Characterization, in Vivo Evaluation, and Molecular Modeling of Different Propofol–Cyclodextrin Complexes To Assess Their Drug Delivery Potential at the Blood–Brain Barrier Level

In this study, we investigated the ability of the general anesthetic propofol (PR) to form inclusion complexes with modified β-cyclodextrins, including sulfobutylether-β-cyclodextrin (SBEβCD) and hydroxypropyl-β-cyclodextrin (HPβCD). The PR/SBEβCD and PR/HPβCD complexes were prepared and characterized, and the blood–brain barrier (BBB) permeation potential of the formulated PR was examined in vivo for the purpose of controlled drug delivery.

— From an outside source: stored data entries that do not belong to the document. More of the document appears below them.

/-! ### State.setV -/

@[simp] theorem State.setV_others (r : Nat) (x : VReg) (p : Nat) (w : Bool) (s : State) : (s.setV r x p w).others = s.others := rfl
@[simp] theorem State.setV_images (r : Nat) (x : VReg) (p : Nat) (w : Bool) (s : State) : (s.setV r x p w).images = s.images := rfl
@[simp] theorem State.setV_mem (r : Nat) (x : VReg) (p : Nat) (w : Bool) (s : State) : (s.setV r x p w).mem = s.mem := rfl
@[simp] theorem State.setV_poison (r : Nat) (x : VReg) (p : Nat) (w : Bool) (s : State) : (s.setV r x p w).poison = s.poison := rfl
@[simp] theorem State.setV_lineKeys (r : Nat) (x : VReg) (p : Nat) (w : Bool) (s : State) : (s.setV r x p w).lineKeys = s.lineKeys := rfl
@[simp] theorem State.setV_unc (r : Nat) (x : VReg) (p : Nat) (w : Bool) (s : State) : (s.setV r x p w).unc = s.unc := rfl
@[simp] theorem State.setV_sync (r : Nat) (x : VReg) (p : Nat) (w : Bool) (s : State) : (s.setV r x p w).sync = s.sync := rfl
@[simp] theorem State.setV_copies (r : Nat) (x : VReg) (p : Nat) (w : Bool) (s : State) : (s.setV r x p w).copies = s.copies := rfl
@[simp] theorem State.setV_windows (r : Nat) (x : VReg) (p : Nat) (w : Bool) (s : State) : (s.setV r x p w).windows = s.windows := rfl
@[simp] theorem State.setV_whistles (r : Nat) (x : VReg) (p : Nat) (w : Bool) (s : State) : (s.setV r x p w).whistles = s.whistles := rfl
@[simp] theorem State.setV_ctxs (r : Nat) (x : VReg) (p : Nat) (w : Bool) (s : State) : (s.setV r x p w).ctxs = s.ctxs := rfl
@[simp] theorem State.setV_saved (r : Nat) (x : VReg) (p : Nat) (w : Bool) (s : State) : (s.setV r x p w).saved = s.saved := rfl
@[simp] theorem State.setV_hub (r : Nat) (x : VReg) (p : Nat) (w : Bool) (s : State) : (s.setV r x p w).hub = s.hub := rfl
@[simp] theorem State.setV_dev (r : Nat) (x : VReg) (p : Nat) (w : Bool) (s : State) : (s.setV r x p w).dev = s.dev := rfl
@[simp] theorem State.setV_tele (r : Nat) (x : VReg) (p : Nat) (w : Bool) (s : State) : (s.setV r x p w).tele = s.tele := rfl
@[simp] theorem State.setV_gtime (r : Nat) (x : VReg) (p : Nat) (w : Bool) (s : State) : (s.setV r x p w).gtime = s.gtime := rfl
@[simp] theorem State.setV_pace (r : Nat) (x : VReg) (p : Nat) (w : Bool) (s : State) : (s.setV r x p w).pace = s.pace := rfl
@[simp] theorem State.setV_prompt (r : Nat) (x : VReg) (p : Nat) (w : Bool) (s : State) : (s.setV r x p w).prompt = s.prompt := rfl
@[simp] theorem State.setV_freeCount (r : Nat) (x : VReg) (p : Nat) (w : Bool) (s : State) : (s.setV r x p w).freeCount = s.freeCount := rfl
@[simp] theorem State.setV_inputs (r : Nat) (x : VReg) (p : Nat) (w : Bool) (s : State) : (s.setV r x p w).inputs = s.inputs := rfl
@[simp] theorem State.setV_sched (r : Nat) (x : VReg) (p : Nat) (w : Bool) (s : State) : (s.setV r x p w).sched = s.sched := rfl
@[simp] theorem State.setV_out (r : Nat) (x : VReg) (p : Nat) (w : Bool) (s : State) : (s.setV r x p w).out = s.out := rfl
@[simp] theorem State.setV_th_bind (r : Nat) (x : VReg) (p : Nat) (w : Bool) (s : State) : (s.setV r x p w).th.bind = s.th.bind := rfl
@[simp] theorem State.setV_th_life (r : Nat) (x : VReg) (p : Nat) (w : Bool) (s : State) : (s.setV r x p w).th.life = s.th.life := rfl
@[simp] theorem State.setV_th_fr (r : Nat) (x : VReg) (p : Nat) (w : Bool) (s : State) : (s.setV r x p w).th.fr = s.th.fr := rfl
@[simp] theorem State.setV_th_st (r : Nat) (x : VReg) (p : Nat) (w : Bool) (s : State) : (s.setV r x p w).th.st = s.th.st := rfl
@[simp] theorem State.setV_th_tr (r : Nat) (x : VReg) (p : Nat) (w : Bool) (s : State) : (s.setV r x p w).th.tr = s.th.tr := rfl
@[simp] theorem State.setV_th_br (r : Nat) (x : VReg) (p : Nat) (w : Bool) (s : State) : (s.setV r x p w).th.br = s.th.br := rfl
@[simp] theorem State.setV_th_fab (r : Nat) (x : VReg) (p : Nat) (w : Bool) (s : State) : (s.setV r x p w).th.fab = s.th.fab := rfl
@[simp] theorem State.setV_th_cnt (r : Nat) (x : VReg) (p : Nat) (w : Bool) (s : State) : (s.setV r x p w).th.cnt = s.th.cnt := rfl
@[simp] theorem State.setV_th_oneWord (r : Nat) (x : VReg) (p : Nat) (w : Bool) (s : State) : (s.setV r x p w).th.oneWord = s.th.oneWord := rfl
@[simp] theorem State.setV_ln_v (r : Nat) (x : VReg) (p : Nat) (w : Bool) (s : State) : (s.setV r x p w).th.ln.v = vecSet s.th.ln.v r x := rfl
@[simp] theorem State.setV_ln_m (r : Nat) (x : VReg) (p : Nat) (w : Bool) (s : State) : (s.setV r x p w).th.ln.m = s.th.ln.m := rfl
@[simp] theorem State.setV_ln_vprog (r : Nat) (x : VReg) (p : Nat) (w : Bool) (s : State) : (s.setV r x p w).th.ln.vprog = vecSet s.th.ln.vprog r p := rfl
@[simp] theorem State.setV_ln_mprog (r : Nat) (x : VReg) (p : Nat) (w : Bool) (s : State) : (s.setV r x p w).th.ln.mprog = s.th.ln.mprog := rfl
@[simp] theorem State.setV_ln_vl (r : Nat) (x : VReg) (p : Nat) (w : Bool) (s : State) : (s.setV r x p w).th.ln.vl = s.th.ln.vl := rfl
@[simp] theorem State.setV_ln_vtype (r : Nat) (x : VReg) (p : Nat) (w : Bool) (s : State) : (s.setV r x p w).th.ln.vtype = s.th.ln.vtype := rfl
@[simp] theorem State.setV_ln_shape (r : Nat) (x : VReg) (p : Nat) (w : Bool) (s : State) : (s.setV r x p w).th.ln.shape = s.th.ln.shape := rfl
@[simp] theorem State.setV_ln_fmt (r : Nat) (x : VReg) (p : Nat) (w : Bool) (s : State) : (s.setV r x p w).th.ln.fmt = s.th.ln.fmt := rfl
@[simp] theorem State.setV_ln_flags (r : Nat) (x : VReg) (p : Nat) (w : Bool) (s : State) : (s.setV r x p w).th.ln.flags = s.th.ln.flags := rfl
@[simp] theorem State.setV_ln_traps (r : Nat) (x : VReg) (p : Nat) (w : Bool) (s : State) : (s.setV r x p w).th.ln.traps = s.th.ln.traps := rfl
@[simp] theorem State.setV_ln_efc (r : Nat) (x : VReg) (p : Nat) (w : Bool) (s : State) : (s.setV r x p w).th.ln.efc = s.th.ln.efc := rfl
@[simp] theorem State.setV_ln_win (r : Nat) (x : VReg) (p : Nat) (w : Bool) (s : State) : (s.setV r x p w).th.ln.win = s.th.ln.win := rfl
@[simp] theorem State.setV_ln_cpErr (r : Nat) (x : VReg) (p : Nat) (w : Bool) (s : State) : (s.setV r x p w).th.ln.cpErr = s.th.ln.cpErr := rfl
@[simp] theorem State.setV_ln_bad (r : Nat) (x : VReg) (p : Nat) (w : Bool) (s : State) : (s.setV r x p w).th.ln.bad = if w then s.th.ln.bad.filter fun m => m.1 ≠ r else s.th.ln.bad := rfl
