/-- A word whose run has written the elements of its form. -/
theorem elementWord_of_givesForm (hr : Ready s op w) (h : GivesForm s op w f v F)
    (hrun : ∀ hi, groupsAt s op w ≤ hi → laneOf (issuedEntry s op w) 0 hi (queued s op w) =
      { st := ((queued s op w).setV w.vd.toNat (putElems (eb s w) 0 (v.put F) s.th.fr.copy.vl (vecGet s.th.ln.v w.vd.toNat 0)) 64
          whole).orLaneFlags (orFlags (v.fl F) 0 s.th.fr.copy.vl), reached := groupsAt s op w, stop := none }) :
    ElementWord s (s.send op w) f := by
  have hrun' := hrun _ (h.word.reached hr.toSendable)
  rw [flags_of_givesForm h] at hrun'
  exact elementWord_of_run hr h.word.noStep h.word.quiet h.dest h.efc le_rfl hrun' (elements_putElems h (h.word.sized hr.toSendable))

theorem elementWord_of_runsAs (hr : Ready s op w) (h : RunsAs s op w f v F) : ElementWord s (s.send op w) f := by
  have hgroups : v.groups = groupsAt s op w := by rw [h.word.groups, h.view.groups, Nat.mul_comm 512]
  refine elementWord_of_givesForm (whole := v.whole (groupsAt s op w)) hr h.toGivesForm fun hi hle => ?_
  have hall : AllGroups v hi := by
    refine ⟨hgroups ▸ hle, ?_⟩
    rw [h.view.vl, h.view.groups, h.view.per]
    exact (h.word.sized hr.toSendable).vl_le_groups
  have hrun := (h.lanes hi).trans (eltWord_of_quiet _ _ hall fun i hi hact => h.quiet i (h.view.vl ▸ hi) (h.view.act i ▸ hact))
  rw [h.view.b, h.view.vl, hgroups] at hrun
  exact hrun

end Sys2Proof.Claims

end

section

/-! ## The integer words and the moves

Each is an element word whose element i is the one that its form gives, none of which traps (05 R124, R128; Tables 5.7, 5.10). -/

namespace Sys2Proof.Claims

open Sys2Proof.Machine

variable {s : State} {op : Nat} {w : VWord} {lo hi n : Nat} {q : State}

/-! ### Words of plain groups -/

/-- The majors whose words have the groups of their own type. -/
def plainMajors : List Nat :=
  [0x00, 0x01, 0x02, 0x03, 0x04, 0x05, 0x06, 0x08, 0x20, 0x21, 0x22, 0x23, 0x30, 0x31, 0x32, 0x33, 0x34, 0x35, 0x3B, 0x3C, 0x3D]

theorem plainWord_of_mem (hm : op ∈ plainMajors) : PlainWord s op w := by
  simp only [plainMajors, List.mem_cons, List.not_mem_nil, or_false] at hm
  rcases hm with rfl | rfl | rfl | rfl | rfl | rfl | rfl | rfl | rfl | rfl | rfl | rfl | rfl | rfl | rfl | rfl | rfl | rfl | rfl | rfl | rfl
  all_goals exact ⟨rfl, rfl, rfl, by decide⟩

theorem plainWord_of_move (h : (w.key == n) = true) (hn : n < 2) : PlainWord s 0x09 w where
  bounded := rfl
  groups := if_pos (beq_iff_eq.mp h ▸ hn)
  quiet := by rw [laneToScalar_move h, decide_eq_false_iff_not]; omega
  noStep := by decide

/-! ### Elements as integers -/

theorem elemAt_lt {k : Nat} (x : BitVec k) (b i : Nat) : elemAt x b i < 2 ^ b := Nat.mod_lt _ (Nat.two_pow_pos b)

theorem codeOf_lt {x : Nat} (hx : x < 2 ^ eb s w) : codeOf s w x < 2 ^ eb s w := by
  rw [codeOf]
  split
  · exact (Nat.mod_le _ _).trans_lt hx
  · exact hx

theorem elt_lt (r : RegNo) (i : Nat) : elt s w r i < 2 ^ eb s w := codeOf_lt (elemAt_lt _ _ _)

theorem srcA_lt (i : Nat) : srcA s w i < 2 ^ eb s w := elt_lt _ _

theorem isFp_of_isInt {t : EType} (h : t.isInt = true) : t.isFp = false := by
  simp_all [EType.isInt, EType.isFp]

theorem srcB_lt (hint : w.ety.isFp = false) (i : Nat) : srcB s w i < 2 ^ eb s w := by
  unfold srcB
  split
  · exact elt_lt _ _
  · exact codeOf_lt (Nat.mod_lt _ (Nat.two_pow_pos _))
  · rw [hint]
    have hpos : (0 : Int) < (2 ^ eb s w : Nat) := Int.natCast_pos.mpr (Nat.two_pow_pos _)
    have hlt := Int.emod_lt_of_pos w.fn.toInt hpos
    have hge := Int.emod_nonneg w.fn.toInt hpos.ne'
    simp only [Bool.false_eq_true, if_false]
    omega

/-- An element as the integer that the lanes read (05 R122). -/
theorem eltInt_eq_num {x : Nat} (hx : x < 2 ^ eb s w) : eltInt w.ety (eb s w) x = num s w x := by
  rw [eltInt, num, sext, Nat.mod_eq_of_lt hx]
  by_cases hs : w.ety.isSignedInt = true
  · by_cases hlt : x < 2 ^ (eb s w - 1)
    · simp [hs, hlt]
    · simp [hs, hlt, Nat.not_lt.mp hlt]
  · simp [hs]

/-- The sign-extended element of a shift (05 Table 5.7). -/
theorem sext_of_lt {b x : Nat} (hx : x < 2 ^ b) : sext b x = if 2 ^ (b - 1) ≤ x then (x : Int) - (2 ^ b : Nat) else x := by
  rw [sext, Nat.mod_eq_of_lt hx]
  by_cases hlt : x < 2 ^ (b - 1)
  · simp [hlt]
  · simp [hlt, Nat.not_lt.mp hlt]

theorem opA_num (hp : op ≠ 0x3A) (i : Nat) :
    eltInt w.ety (eb s w) ((queued s op w).opA (issuedEntry s op w) (eb s w) i) = num s w (srcA s w i) := by
  rw [opA_issuedEntry hp, eltInt_eq_num (srcA_lt i)]

theorem opB_num (hp : op ≠ 0x3A) (hs : op ≠ 0x3B) (hint : w.ety.isFp = false) (i : Nat) :
    eltInt w.ety (eb s w) ((queued s op w).opB (issuedEntry s op w) (eb s w) i) = num s w (srcB s w i) := by
  rw [opB_issuedEntry hp hs, eltInt_eq_num (srcB_lt hint i)]

/-! ### The shapes of the words -/

theorem formView_viewAt (s : State) (op : Nat) (w : VWord) (F : Nat → Elt) : FormView s w (plain s op w F) (viewAt s op w) where
  b := rfl
  vl := rfl
  per := rfl
  groups := rfl
  act := act_viewAt
  zeros _ _ := rfl

/-- The view of an integer word, in which no flag traps (05 R124). -/
theorem formView_noTraps (s : State) (op : Nat) (w : VWord) (F : Nat → Elt) :
    FormView s w (plain s op w F) { viewAt s op w with traps := 0 } where
  b := rfl
  vl := rfl
  per := rfl
  groups := rfl
  act := act_viewAt
  zeros _ _ := rfl

/-- A plain element word of the form's own elements, none of which traps. -/
theorem runsAs_plain {F G : Nat → Elt} (hp : PlainWord s op w) (hF : SameElts (eb s w) F G)
    (hq : ∀ i < s.th.fr.copy.vl, active s w i = true → (F i).2 &&& s.th.ln.traps = 0)
    (h : ∀ hi, laneOf (issuedEntry s op w) 0 hi (queued s op w) = elementRun s op w F 0 hi) :
    RunsAs s op w (plain s op w G) (viewAt s op w) F where
  word := hp
  dest := rfl
  bits := rfl
  n := rfl
  efc := rfl
  view := formView_viewAt s op w G
  same := hF
  quiet := hq
  lanes := h

theorem runsAs_intWord {F : Nat → Int → Int → Elt} {G : Int → Int → Elt} (hp : PlainWord s op w) (hint : w.ety.isFp = false)
    (h3A : op ≠ 0x3A) (h3B : op ≠ 0x3B) (hF : ∀ a b, F (eb s w) a b = G a b)
    (h : ∀ hi, laneOf (issuedEntry s op w) 0 hi (queued s op w) = (queued s op w).intWord (issuedEntry s op w) 0 hi F) :
    RunsAs s op w (plain s op w fun i => G (num s w (srcA s w i)) (num s w (srcB s w i))) { viewAt s op w with traps := 0 }
      fun i => G (num s w (srcA s w i)) (num s w (srcB s w i)) where
  word := hp
  dest := rfl
  bits := rfl
  n := rfl
  efc := rfl
  view := formView_noTraps s op w _
  same _ := ⟨rfl, rfl⟩
  quiet _ _ _ := BitVec.and_zero
  lanes hi := by
    refine (h hi).trans (congrArg (fun E => (queued s op w).eltWord (issuedEntry s op w) { viewAt s op w with traps := 0 } E 0 hi)
      (funext fun i => ?_))
    rw [← hF, ← opA_num h3A, ← opB_num h3A h3B hint]
    rfl

theorem runsAs_bitWord {F : Nat → Nat → Nat → Nat} {G : Nat → Nat → Nat} (hp : PlainWord s op w) (hint : w.ety.isFp = false)
    (h3A : op ≠ 0x3A) (h3B : op ≠ 0x3B)
    (hF : ∀ a < 2 ^ eb s w, ∀ b < 2 ^ eb s w, F (eb s w) a b % 2 ^ eb s w = G a b % 2 ^ eb s w)
    (h : ∀ hi, laneOf (issuedEntry s op w) 0 hi (queued s op w) = (queued s op w).bitWord (issuedEntry s op w) 0 hi F) :
    RunsAs s op w (bit2 s op w G) (viewAt s op w) fun i => (F (eb s w) (srcA s w i) (srcB s w i), 0) := by
  refine runsAs_plain hp (fun i => ⟨hF _ (srcA_lt i) _ (srcB_lt hint i), rfl⟩) (fun _ _ _ => BitVec.zero_and) fun hi => ?_
  rw [h hi]
  refine congrArg (fun E => elementRun s op w E 0 hi) (funext fun i => ?_)
  rw [← opA_issuedEntry h3A, ← opB_issuedEntry h3A h3B]
  rfl

/-! ### The operations -/

theorem eb_pos (s : State) (w : VWord) : 0 < eb s w := Nat.pos_of_dvd_of_pos (bits_dvd _ _ _) (by decide)

/-- A value clamped to a type, with SAT where it is clamped (02 R38). -/
theorem satInt_eq_clamp (signed : Bool) (b : Nat) (x : Int) :
    satInt signed b x =
      let hi : Int := if signed then 2 ^ (b - 1) - 1 else 2 ^ b - 1
      let lo : Int := if signed then -(2 ^ (b - 1)) else 0
      ((max lo (min hi x) % (2 ^ b : Nat)).toNat, if x < lo ∨ hi < x then fSAT else 0) := by
  have hhalf : (0 : Int) < 2 ^ (b - 1) := by positivity
  have hfull : (0 : Int) < 2 ^ b := by positivity
  have hclamp : ∀ lo hi : Int, lo ≤ hi → (if x < lo then (wrap b lo, fSAT) else if hi < x then (wrap b hi, fSAT) else (wrap b x, 0)) =
      ((max lo (min hi x) % (2 ^ b : Nat)).toNat, if x < lo ∨ hi < x then fSAT else 0) := fun lo hi hle => by
    by_cases hlo : x < lo
    · rw [if_pos hlo, if_pos (.inl hlo), min_eq_right (hlo.le.trans hle), max_eq_left hlo.le]
      rfl
    · by_cases hhi : hi < x
      · rw [if_neg hlo, if_pos hhi, if_pos (.inr hhi), min_eq_left hhi.le, max_eq_right hle]
        rfl
      · rw [if_neg hlo, if_neg hhi, if_neg (by simp [hlo, hhi]), min_eq_right (Int.not_lt.mp hhi), max_eq_right (Int.not_lt.mp hlo)]
        rfl
  cases signed
  · exact hclamp 0 (2 ^ b - 1) (by omega)
  · exact hclamp (-(2 ^ (b - 1))) (2 ^ (b - 1) - 1) (by omega)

The PR/SBEβCD complex was found to be more stable in solution with a minimal degradation constant of 0.25 h–1, a t 1/2 of 2.82 h, and a K c of 5.19 × 103 M–1 and revealed higher BBB permeability rates compared with the reference substance (PR-LIPURO) considering the calculated brain-to-blood concentration ratio (logBB) values. Additionally, the diminished PR binding affinity to SBEβCD was confirmed in molecular dynamics simulations by a maximal Gibbs free energy of binding (ΔG bind = −18.44 kcal·mol–1), indicating the more rapid PR/SBEβCD dissociation. Overall, the results demonstrated that SBEβCD has the potential to be used as a prospective candidate for drug delivery vector development to improve the pharmacokinetic and pharmacodynamic properties of general anesthetic agents at the BBB level.